**Description of the task**. Produce a copy of every line in the records that holds the string "ntasks".

Segment Start: Excerpted data

-- ==== Sys2Proof/Laws/PerInstr.lean ====
section
/-! SUPPORT. Per instruction: which instructions the encoder of chapter 02 encodes. -/
namespace Sys2Proof.Laws.EncodedIffSlot

set_option Elab.async false

/-- The encoder gives words to exactly the instructions that stand in slots. -/
def Statement (i : Instr) : Prop := (encode i).isSome = i.isSlot
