theorem conInjectWrites (s : State) (c : CubeId) (v : Word) :
    ConBecomes s (.conInjaddrWrite c v) c (fun q => { q with injAddr := v.extractLsb' 6 42, injArm := false }) ∧
      ∃ arm, ConBecomes s (.conInjctlWrite c v) c (fun q => { q with
        injKind := v.extractLsb' 1 2, injFired := q.injFired && !v.getLsbD 4, injArm := arm }) ∧
        (arm = true ↔ (s.cube c).con.injArm = false ∧ v.getLsbD 0 = true ∧ v.extractLsb' 1 2 ≠ 3 ∧
          InCube c (s.cube c).con.injAddr.toNat) := by
  refine ⟨rfl, !(s.cube c).con.injArm && v.getLsbD 0 && v.extractLsb' 1 2 != 3 && injectable c (s.cube c).con.injAddr.toNat, ?_, ?_⟩
  · rw [ConBecomes, exec_conInjctlWrite, execConInjctlWrite, writeInjCtl, modCon]
    exact congrArg Host.Outcome.next (modCube_congr rfl)
  · have hin : ∀ n, injectable c n = true ↔ InCube c n := fun n => by
      rw [injectable, InCube, Bool.or_eq_true, Bool.and_eq_true, beq_iff_eq, decide_eq_true_iff, decide_eq_true_iff]
    simp only [Bool.and_eq_true, Bool.not_eq_true', bne_iff_ne, hin, and_assoc]

theorem mem_newHandshakes {s : State} {n : BitVec 4} {v : Word} {p : BitVec 10} :
    p ∈ ((List.range 64).filter fun b => v.getLsbD b && s.fab.regs.dead.getLsbD (64 * n.toNat + b)).map
        (fun b => BitVec.ofNat 10 (64 * n.toNat + b)) ↔
      p.toNat / 64 = n.toNat ∧ v.getLsbD (p.toNat % 64) = true ∧ s.fab.regs.dead.getLsbD p.toNat = true := by
  have hn : n.toNat < 16 := n.isLt
  rw [List.mem_map]
  constructor
  · rintro ⟨b, hb, rfl⟩
    obtain ⟨hlt, hon⟩ := List.mem_filter.1 hb
    rw [List.mem_range] at hlt
    rw [Bool.and_eq_true] at hon
    have hp : (BitVec.ofNat 10 (64 * n.toNat + b)).toNat = 64 * n.toNat + b := by
      rw [BitVec.toNat_ofNat]
      exact Nat.mod_eq_of_lt (by omega)
    rw [hp]
    exact ⟨by omega, by rw [show (64 * n.toNat + b) % 64 = b by omega]; exact hon.1, hon.2⟩
  · rintro ⟨hdiv, hv, hdead⟩
    have hp : 64 * n.toNat + p.toNat % 64 = p.toNat := by omega
    refine ⟨p.toNat % 64, List.mem_filter.2 ⟨List.mem_range.2 (by omega), ?_⟩, ?_⟩
    · rw [hp, hv, hdead]
      rfl
    · rw [hp, BitVec.ofNat_toNat, BitVec.setWidth_eq]

theorem fabDeadWrites (s : State) (n : BitVec 4) (v : Word) : ∃ ps : List (BitVec 10), exec (.fabDeadWrite n v) s =
      .next { s with fab := { s.fab with handshakes := s.fab.handshakes ++ ps } } ∧
    ∀ p : BitVec 10, p ∈ s.fab.handshakes ++ ps ↔ p ∈ s.fab.handshakes ∨
      (p.toNat / 64 = n.toNat ∧ v.getLsbD (p.toNat % 64) = true ∧ s.fab.regs.dead.getLsbD p.toNat = true) := by
  refine ⟨_, rfl, fun p => ?_⟩
  rw [List.mem_append, List.mem_filter, mem_newHandshakes]
  by_cases hp : p ∈ s.fab.handshakes
  · simp [hp]
  · simp [hp]

/-! ### Strands that are to migrate -/

/-- The strands that a test names are sent away from every cube that the mask leaves out. -/
def State.sendAwayFrom (s : State) (cubes : BitVec 8) (f : Ctx → Bool) : State :=
  (List.finRange 8).foldl (fun s c => if cubes.getLsbD c.val then s else s.modCube c fun k => k.sendAway f) s

theorem foldl_modCube_eq (f : CubeId → Cube → Cube) (cs : List CubeId) (s : State) :
    ∃ ks, cs.foldl (fun s c => s.modCube c (f c)) s = { s with cubes := ks } := by
  induction cs generalizing s with
  | nil => exact ⟨s.cubes, rfl⟩
  | cons c cs ih =>
    obtain ⟨ks, h⟩ := ih (s.modCube c (f c))
    exact ⟨ks, h⟩

theorem sendAwayFrom_eq (s : State) (cubes : BitVec 8) (f : Ctx → Bool) : ∃ ks, s.sendAwayFrom cubes f = { s with cubes := ks } ∧
    ∀ d : CubeId, (s.sendAwayFrom cubes f).cube d = if cubes.getLsbD d.val then s.cube d else (s.cube d).sendAway f := by
  have hfold : s.sendAwayFrom cubes f =
      ((List.finRange 8).filter fun c => !cubes.getLsbD c.val).foldl (fun s c => s.modCube c fun k => k.sendAway f) s := by
    rw [List.foldl_filter, State.sendAwayFrom]
    congr 1
    funext u c
    cases cubes.getLsbD c.val <;> rfl
  obtain ⟨ks, hks⟩ := foldl_modCube_eq (fun _ k => k.sendAway f) ((List.finRange 8).filter fun c => !cubes.getLsbD c.val) s
  refine ⟨ks, hfold.trans hks, fun d => ?_⟩
  rw [hfold, foldl_modCube (f := fun _ k => k.sendAway f) _ ((List.nodup_finRange 8).filter _)]
  have hmem : d ∈ (List.finRange 8).filter (fun c => !cubes.getLsbD c.val) ↔ ¬ cubes.getLsbD d.val = true := by
    rw [List.mem_filter]
    simp
  by_cases h : cubes.getLsbD d.val = true
  · rw [if_neg (mt hmem.1 (not_not_intro h)), if_pos h]
  · rw [if_pos (hmem.2 h), if_neg h]

theorem sendAway_nobody (k : Cube) : k.sendAway (fun _ => false) = k := by
  have hshelves : (k.sendAway fun _ => false).shelves = k.shelves := by
    ext i hi
    simp [Cube.sendAway]
  have hcore : (k.sendAway fun _ => false).core = k.core := by
    rw [Cube.sendAway]
    cases k.cur <;> simp
  calc k.sendAway (fun _ => false)
      = { k with core := (k.sendAway fun _ => false).core, shelves := (k.sendAway fun _ => false).shelves } := rfl
    _ = k := by rw [hcore, hshelves]

theorem sendAwayFrom_nobody (s : State) (cubes : BitVec 8) : s.sendAwayFrom cubes (fun _ => false) = s := by
  unfold State.sendAwayFrom
  have hstep : ∀ c, s.modCube c (fun k => k.sendAway fun _ => false) = s := fun c => by
    simp only [sendAway_nobody, modCube_id]
  induction List.finRange 8 with
  | nil => rfl
  | cons c cs ih => rw [List.foldl_cons, hstep, ite_self, ih]

/-- The strand of a shelf of a cube from which strands are sent away. -/
theorem shelves_sendAway (k : Cube) (f : Ctx → Bool) (i : ShelfId) : (k.sendAway f).shelves.get i =
    (k.shelves.get i).map fun x => if f x then { x with task := { x.task with away := true } } else x := by
  simp [Cube.sendAway, Vector.get_eq_getElem]

/-! ### Partition registers (R230) -/

theorem getD_toList_parts (v : Vector PartReg 8) (m : Fin 8) : v.toList.getD m.val default = v.get m := by
  simp [Vector.get_eq_getElem]

theorem twice_iff (s : State) (n : BitVec 3) (cubes : BitVec 8) : ((List.range 8).any fun m => m != n.toNat &&
    ((s.atl.parts.toList.getD m default).cubes &&& cubes) != 0) = true ↔ Elsewhere s n cubes := by
  rw [List.any_eq_true]
  constructor
  · rintro ⟨m, hm, hon⟩
    rw [List.mem_range] at hm
    rw [Bool.and_eq_true, bne_iff_ne, bne_iff_ne] at hon
    refine ⟨⟨m, hm⟩, fun he => hon.1 (congrArg Fin.val he), ?_⟩
    rw [← getD_toList_parts]
    exact hon.2
  · rintro ⟨m, hne, hon⟩
    refine ⟨m.val, List.mem_range.2 m.isLt, ?_⟩
    rw [Bool.and_eq_true, bne_iff_ne, bne_iff_ne, getD_toList_parts]
    exact ⟨fun he => hne (Fin.ext he), hon⟩

/-- The register of a partition holds a value, and nothing else happens yet. -/
def State.partHolds (s : State) (n : BitVec 3) (v : Word) : State :=
  { s with atl := { s.atl with parts := s.atl.parts.set n.toNat ⟨v.getLsbD 8, v.setWidth 8⟩ n.isLt } }

theorem partClosed_partHolds (s : State) (n : BitVec 3) (v : Word) :
    partClosed (s.partHolds n v) n = (!v.getLsbD 8 || v.setWidth 8 == (0 : BitVec 8)) := by
  have hreg : partReg (s.partHolds n v) n = ⟨v.getLsbD 8, v.setWidth 8⟩ := by
    simp [partReg, State.partHolds, Vector.get_eq_getElem]
  rw [partClosed, hreg]

/-- The slots of the launches of a partition. -/
def State.slotsOf (s : State) (n : BitVec 3) : List (BitVec 8) := (s.atl.board.filter fun l => l.part == n).map Launch.slot

theorem exec_schPartWrite_of_elsewhere {s : State} {n : BitVec 3} {v : Word} (h : Elsewhere s n (v.setWidth 8)) :
    exec (.schPartWrite n v) s = .next s := by
  rw [exec_schPartWrite, execSchPartWrite, writePart]
  simp only [(twice_iff s n _).2 h, if_true]

theorem exec_schPartWrite_of_nowhere {s : State} {n : BitVec 3} {v : Word} (h : ¬ Elsewhere s n (v.setWidth 8)) :
    exec (.schPartWrite n v) s = .next ((if !v.getLsbD 8 || v.setWidth 8 == (0 : BitVec 8) then
      (s.slotsOf n).foldl (fun s m => refuseRest (recallTasks s m) m 3) (s.partHolds n v) else s.partHolds n v).sendAwayFrom
        (v.setWidth 8) fun x => (s.slotsOf n).contains x.task.slot) := by
  have htwice := (twice_iff s n (v.setWidth 8)).not.2 h
  have hclosed := partClosed_partHolds s n v
  rw [exec_schPartWrite, execSchPartWrite, writePart]
  rw [State.partHolds] at hclosed
  simp only [htwice, Bool.false_eq_true, if_false, State.modAtl, hclosed] <;> rfl

/-! ### Tasks that are refused (R226, R253) -/

theorem launch_modLaunch {s : State} {slot : BitVec 8} {l : Launch} (h : s.launch slot = some l) (f : Launch → Launch)
    (hf : ∀ m, (f m).slot = m.slot) : (s.modLaunch slot f).launch slot = some (f l) := by
  have hslot : l.slot = slot := by
    have := List.find?_some h
    rwa [beq_iff_eq] at this
  have hpred : ((fun l : Launch => l.slot == slot) ∘ fun l => if l.slot = slot then f l else l) = fun l => l.slot == slot :=
    funext fun m => by by_cases hm : m.slot = slot <;> simp [hm, hf]
  have hfind : (s.atl.board.find? fun l => l.slot == slot) = some l := h
  show (s.atl.board.map fun l => if l.slot = slot then f l else l).find? _ = _
  rw [List.find?_map, hpred, hfind, Option.map_some, if_pos hslot]

/-- What decides where a service's access goes does not depend on the scoreboard. -/
theorem sameWays_modLaunch (s : State) (slot : BitVec 8) (f : Launch → Launch) : SameWays s (s.modLaunch slot f) :=
  ⟨rfl, rfl, rfl, rfl, rfl, rfl, rfl, rfl, rfl, rfl, rfl, fun _ => rfl⟩

/-- A counter of a launch is one also where nothing that decides about it differs. -/
theorem countable_congr {s u : State} (h : SameWays s u) {l m : Launch} (hasn : m.asn = l.asn) {va : VA} {t : Target}
    (hc : Countable s l va t) : Countable u m va t := by
  obtain ⟨hal, ht, hpeer, ⟨n, hn⟩, hkey, hclean, ⟨hplain, hlive⟩, hwf⟩ := hc
  exact ⟨hal, by rw [hasn, svcTarget_congr h]; exact ht, hpeer, ⟨n, by rw [h.keySpace]; exact hn⟩, hkey, by rw [h.poison]; exact hclean,
    ⟨fun a ha => by rw [h.keySpace]; exact hplain a ha, fun c => by rw [h.hw]; exact hlive c⟩, by rw [h.mem]; exact hwf⟩

theorem launch_congr {s u : State} (h : u.atl = s.atl) (slot : BitVec 8) : u.launch slot = s.launch slot := by
  rw [State.launch, State.launch, h]

theorem releaseSlot_of_short {s : State} {slot : BitVec 8} {l : Launch} (h : s.launch slot = some l)
    (hshort : l.retired + l.refused < l.ntasks) : releaseSlot s slot = s := by
  rw [releaseSlot, h]
  exact if_neg (by omega)

/-- The tasks of a launch without reports that were not handed out are refused: its counter takes one add with poison. -/
theorem refuseRest_of_countable {s : State} {l : Launch} {t : Target} {first n : Nat} (hl : s.launch l.slot = some l)
    (hreport : l.report = 0) (huntaken : l.untaken = [(first, n)]) (hn : 0 < n) (hshort : l.retired + (l.refused + n) < l.ntasks)
    (hc : Countable s l l.done t) (hq : Quiet s) (status : Nat) :
    ∃ u, Served (s.modLaunch l.slot fun l => { l with untaken := [] }) u ∧
      refuseRest s l.slot status = u.modLaunch l.slot (fun l => { l with refused := l.refused + n }) ∧
      memWord u.mem t.key = counterSum (memWord s.mem t.key) (BitVec.ofNat 64 n ||| 0x8000000000000000) ∧
      u.launch l.slot = some { l with untaken := [] } := by
  have hl' := launch_modLaunch hl (fun l => { l with untaken := [] }) fun _ => rfl
  have hc' := countable_congr (sameWays_modLaunch s l.slot fun l => { l with untaken := [] }) (m := { l with untaken := [] }) rfl hc
  have hq' : Quiet (s.modLaunch l.slot fun l => { l with untaken := [] }) := hq
  have hserved := served_svcAdd hq' .atelier l.asn l.done (BitVec.ofNat 64 n ||| poisonBit)
  have hafter : (svcAdd .atelier (s.modLaunch l.slot fun l => { l with untaken := [] }) l.asn l.done
      (BitVec.ofNat 64 n ||| poisonBit)).launch l.slot = some { l with untaken := [] } := (launch_congr hserved.atl _).trans hl'
  refine ⟨_, hserved, ?_, memWord_svcAdd_of_countable (l := { l with untaken := [] }) hq' hc' .atelier _, hafter⟩
  have hcount : untakenCount l = n := by simp [untakenCount, huntaken]
  have hreported : ∀ u : State, writeReport u { l with untaken := [] } status first 0 0 (Launch.handle { l with untaken := [] }) = u :=
    fun u => if_neg fun h => h.1 hreport
  rw [refuseRest, hl]
  simp only [huntaken, hcount, refuseTasks, hl', if_neg (Nat.pos_iff_ne_zero.1 hn), if_true, hreported]
  exact releaseSlot_of_short (launch_modLaunch hafter (fun l => { l with refused := l.refused + n }) fun _ => rfl) hshort

theorem recallTasks_of_empty {s : State} (h : ∀ d, (s.cube d).admission = []) (slot : BitVec 8) : recallTasks s slot = s := by
  unfold recallTasks
  induction List.finRange 8 with
  | nil => rfl
  | cons c cs ih => rw [List.foldl_cons, h c, List.filter_nil, List.foldl_nil, ih]

/-! ### A partition that closes (R230, R245, R253) -/

section
variable {s : State} {n : BitVec 3} {v : Word} (helse : ¬ Elsewhere s n (v.setWidth 8))
include helse

theorem schPartWrite_open (hopen : v.getLsbD 8 = true) (hcubes : v.setWidth 8 ≠ (0 : BitVec 8)) :
    ∃ u, exec (.schPartWrite n v) s = .next u ∧
      u.atl = { s.atl with parts := s.atl.parts.set n.toNat ⟨true, v.setWidth 8⟩ n.isLt } ∧ u.mem = s.mem ∧
      ∀ d : CubeId, v.getLsbD d.val = true → u.cube d = s.cube d := by
  have hclosed : (!v.getLsbD 8 || v.setWidth 8 == (0 : BitVec 8)) = false := by rw [hopen, beq_false_of_ne hcubes]; rfl
  obtain ⟨ks, hks, hcube⟩ := sendAwayFrom_eq (s.partHolds n v) (v.setWidth 8) fun x => (s.slotsOf n).contains x.task.slot
  have hexec := exec_schPartWrite_of_nowhere helse
  rw [hclosed, if_neg Bool.false_ne_true] at hexec
  refine ⟨_, hexec, ?_, ?_, fun d hd => ?_⟩
  · rw [hks, ← hopen]
    rfl
  · rw [hks]
    rfl
  · have hin : (v.setWidth 8).getLsbD d.val = true := by rw [BitVec.getLsbD_setWidth, hd, decide_eq_true d.isLt]; rfl
    rw [hcube, if_pos hin]
    rfl

variable (hclosed : v.getLsbD 8 = false ∨ v.setWidth 8 = (0 : BitVec 8))
include hclosed

theorem exec_schPartWrite_of_closed : exec (.schPartWrite n v) s = .next (((s.slotsOf n).foldl
    (fun s m => refuseRest (recallTasks s m) m 3) (s.partHolds n v)).sendAwayFrom (v.setWidth 8) fun x =>
      (s.slotsOf n).contains x.task.slot) := by
  have hshut : (!v.getLsbD 8 || v.setWidth 8 == (0 : BitVec 8)) = true := by
    rcases hclosed with h | h
    · rw [h]
      rfl
    · rw [h, BEq.rfl, Bool.or_true]
  rw [exec_schPartWrite_of_nowhere helse, if_pos hshut]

Segment End: Excerpted data

**Reply**.
    (hshort : l.retired + l.refused < l.ntasks) : releaseSlot s slot = s := by
    (hreport : l.report = 0) (huntaken : l.untaken = [(first, n)]) (hn : 0 < n) (hshort : l.retired + (l.refused + n) < l.ntasks)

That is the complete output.